━━━ PROVIDED RECORDS

@[simp] theorem gates_dampLevel (kind r lvl : Nat) (sent : Bool) (d : Dev) : (dampLevel kind r lvl sent d).2.gates = d.gates := by
  simp only [dampLevel]
  split
  · simp
  · split <;> simp

@[simp] theorem gates_dampReport (r : Nat) (d : Dev) : (dampReport r d).gates = d.gates := by simp [dampReport]

@[simp] theorem gates_dampAverage (d : Dev) : (dampAverage d).gates = d.gates := by
  simp only [dampAverage]
  repeat' split
  all_goals simp_all

@[simp] theorem gates_dampAbandonLand (d : Dev) : (dampAbandonLand d).gates = d.gates := by
  unfold dampAbandonLand
  split <;> simp

@[simp] theorem gates_dampMode (d : Dev) : (dampMode d).gates = d.gates := by simp [dampMode]
@[simp] theorem gates_bgWrite (who : Requester) (off : Nat) (val : Word) (d : Dev) : (bgWrite who off val d).gates = d.gates := by
  simp [bgWrite]
@[simp] theorem gates_nvskWrite (who : Requester) (val : Word) (d : Dev) : (nvskWrite who val d).gates = d.gates := by
  simp [nvskWrite]

/-! ### The system -/

@[simp] theorem gates_modeHooks (old : Mode) (d : Dev) : (modeHooks old d).gates = d.gates := by simp [modeHooks]
@[simp] theorem gates_changeMode (m : Mode) (d : Dev) : (changeMode m d).gates = d.gates := by simp [changeMode]
@[simp] theorem gates_enterHalt (d : Dev) : (enterHalt d).gates = d.gates := by simp [enterHalt]
@[simp] theorem gates_dmi (f : Dev → Dev) (d : Dev) (h : ∀ e, (f e).gates = e.gates) : (dmi f d).gates = d.gates := by
  simp [dmi, h]

@[simp] theorem gates_accessRegister (h no : Nat) (write : Bool) (d : Dev) : (accessRegister h no write d).gates = d.gates := by
  simp only [accessRegister]
  split
  · simp
  · split <;> simp

@[simp] theorem gates_jtagOp (op : JtagOp) (d : Dev) : (jtagOp op d).gates = d.gates := by
  unfold jtagOp
  split <;> simp

@[simp] theorem gates_hartHalt (h : Nat) (d : Dev) : (hartHalt h d).gates = d.gates := by simp [hartHalt]

@[simp] theorem gates_debugHaltLand (h : Nat) (req : HaltReq) (jtag : List JtagOp) (d : Dev) : (debugHaltLand h req jtag
    d).gates = d.gates := by
  simp only [debugHaltLand]
  split
  · simp
  · split <;> simp

@[simp] theorem gates_debugResumeLand (h : Nat) (jtag : List JtagOp) (d : Dev) : (debugResumeLand h jtag d).gates = d.gates := by
  simp [debugResumeLand]
@[simp] theorem gates_drainRecords (d : Dev) : (drainRecords d).gates = d.gates := by simp [drainRecords]

@[simp] theorem gates_modeReqLand (who : Requester) (val : Word) (d : Dev) : (modeReqLand who val d).gates = d.gates := by
  simp only [modeReqLand]
  split
  · simp
  · split
    · simp
    · split <;> simp

@[simp] theorem gates_hctlLand (who : Requester) (val : Word) (d : Dev) : (hctlLand who val d).gates = d.gates := by
  simp [hctlLand]
@[simp] theorem gates_pllLockLand (d : Dev) : (pllLockLand d).gates = d.gates := by simp [pllLockLand]
@[simp] theorem gates_clkCfgLand (val : Word) (d : Dev) : (clkCfgLand val d).gates = d.gates := by simp [clkCfgLand]
@[simp] theorem gates_setQueued (n : Nat) (w : Word) (d : Dev) : (setQueued n w d).gates = d.gates := by simp [setQueued]
@[simp] theorem gates_unqueue (n b : Nat) (d : Dev) : (unqueue n b d).gates = d.gates := by simp [unqueue]
@[simp] theorem gates_canWithdraw (n b : Nat) (d : Dev) : (canWithdraw n b d).gates = d.gates := by simp [canWithdraw]
@[simp] theorem gates_canBusFree (n : Nat) (d : Dev) : (canBusFree n d).gates = d.gates := by simp [canBusFree]

@[simp] theorem gates_canFrameError (n : Nat) (d : Dev) : (canFrameError n d).gates = d.gates := by
  simp only [canFrameError]
  split <;> simp

@[simp] theorem gates_canOffline (n : Nat) (rx : Bool) (d : Dev) : (canOffline n rx d).gates = d.gates := by simp [canOffline]

@[simp] theorem gates_spreadChangeLand (rx : BitVec 2) (d : Dev) : (spreadChangeLand rx d).gates = d.gates := by
  unfold spreadChangeLand
  split <;> simp
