/-! ### Fields of the uniform set (R29-R33) -/

/-- UR with three uniform registers and the window bit i. -/
structure UR3 where
  d : BitVec 7
  a : BitVec 7
  b : BitVec 7
  i : BitVec 1
deriving DecidableEq, Repr
/-- UR with b = 0. -/
structure UR2 where
  d : BitVec 7
  a : BitVec 7
  i : BitVec 1
deriving DecidableEq, Repr
/-- UI with a 17-bit immediate. -/
structure UImm where
  d : BitVec 7
  imm : BitVec 17
deriving DecidableEq, Repr
/-- ULIT: destination, sign flag x, literal word (R33). -/
structure ULitForm where
  d : BitVec 7
  x : BitVec 1
  lit : Word
deriving DecidableEq, Repr
/-- UB with c = 0: the signed word offset. -/
structure UBr where
  off : BitVec 19
deriving DecidableEq, Repr
/-- UB with its c field. -/
structure UBrC where
  c : BitVec 5
  off : BitVec 19
deriving DecidableEq, Repr
/-- BRX: a lane register relative to X0. -/
structure LaneSrc where
  a : BitVec 6
deriving DecidableEq, Repr
/-- UR with a source only. -/
structure USrc where
  a : BitVec 7
  i : BitVec 1
deriving DecidableEq, Repr
/-- UR with a source only and i = 0. -/
structure SSrc where
  a : BitVec 7
deriving DecidableEq, Repr
/-- UR with a destination only. -/
structure UDst where
  d : BitVec 7
  i : BitVec 1
deriving DecidableEq, Repr
/-- EXAND and VOTE: destination, inversion, predicate (R274). -/
structure UPred where
  d : BitVec 7
  n : BitVec 1
  b : BitVec 4
  i : BitVec 1
deriving DecidableEq, Repr
/-- SETX: index register and value (R119). -/
structure SetxForm where
  n : BitVec 2
  imm : BitVec 16
deriving DecidableEq, Repr
/-- RECSET: record, low half, high half (R117). -/
structure RecsetForm where
  d : BitVec 5
  a : BitVec 7
  b : BitVec 7
  i : BitVec 1
deriving DecidableEq, Repr
/-- LDREC: destination pair and record (R118). -/
structure LdrecForm where
  d : BitVec 7
  a : BitVec 5
  i : BitVec 1
deriving DecidableEq, Repr
/-- UQ barriers: S register and barrier number (R275). -/
structure QBar where
  a : BitVec 7
  n : BitVec 6
deriving DecidableEq, Repr
/-- PHBARR: S register and arrival count (R276). -/
structure QCount where
  a : BitVec 7
  k : BitVec 13
deriving DecidableEq, Repr
/-- PHBWAIT: S register and phase (R276). -/
structure QPhase where
  a : BitVec 7
  p : BitVec 1
deriving DecidableEq, Repr
/-- CVBAR, CAIRNMIN, CAIRNRD: S register and caravan position (R134, R277). -/
structure QCaravan where
  a : BitVec 7
  c : BitVec 2
deriving DecidableEq, Repr
/-- BCLOSE, WAITB: S register (R106). -/
structure QSrc where
  a : BitVec 7
deriving DecidableEq, Repr
/-- QFENCE: W, M and the queue mask (R107). -/
structure QFenceForm where
  w : BitVec 1
  m : BitVec 1
  q : BitVec 3
deriving DecidableEq, Repr
/-- QW, QRD: queue and S register (R95). -/
structure QReg where
  q : BitVec 4
  a : BitVec 7
deriving DecidableEq, Repr
/-- FENCE: kind and scope (R240). -/
structure FenceForm where
  kind : BitVec 2
  scope : BitVec 3
deriving DecidableEq, Repr
/-- KVFORK: UR with KEEPSEQ in b[0] (R86). -/
structure KvforkForm where
  d : BitVec 7
  a : BitVec 7
  k : BitVec 1
  i : BitVec 1
deriving DecidableEq, Repr
/-- MOVC: destination and control register number (R144). -/
structure MovcForm where
  d : BitVec 7
  c : BitVec 3
  i : BitVec 1
deriving DecidableEq, Repr
/-- MOVCW: control register number and source (R144). -/
structure MovcwForm where
  c : BitVec 3
  a : BitVec 7
  i : BitVec 1
deriving DecidableEq, Repr
/-- TRAP, BKPT: the 7-bit code (R314). -/
structure CodeForm where
  n : BitVec 7
deriving DecidableEq, Repr
/-- RTE: the SKIP bit (R315). -/
structure RteForm where
  skip : BitVec 1
deriving DecidableEq, Repr
/-- SETPRI: the priority (R273). -/
structure PriForm where
  p : BitVec 8
deriving DecidableEq, Repr
/-- JMPF: segment and word offset (R280). -/
structure FarForm where
  s : BitVec 5
  off : BitVec 10
deriving DecidableEq, Repr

━━━━━━

• [ACTIVITY]
From the records above, reproduce exactly the lines from the one with "by simp [canWithdraw]" to the one with "by simp [canBusFree]", both included, and no others.

• [TASK RESULT]
@[simp] theorem gates_canWithdraw (n b : Nat) (d : Dev) : (canWithdraw n b d).gates = d.gates := by simp [canWithdraw]
@[simp] theorem gates_canBusFree (n : Nat) (d : Dev) : (canBusFree n d).gates = d.gates := by simp [canBusFree]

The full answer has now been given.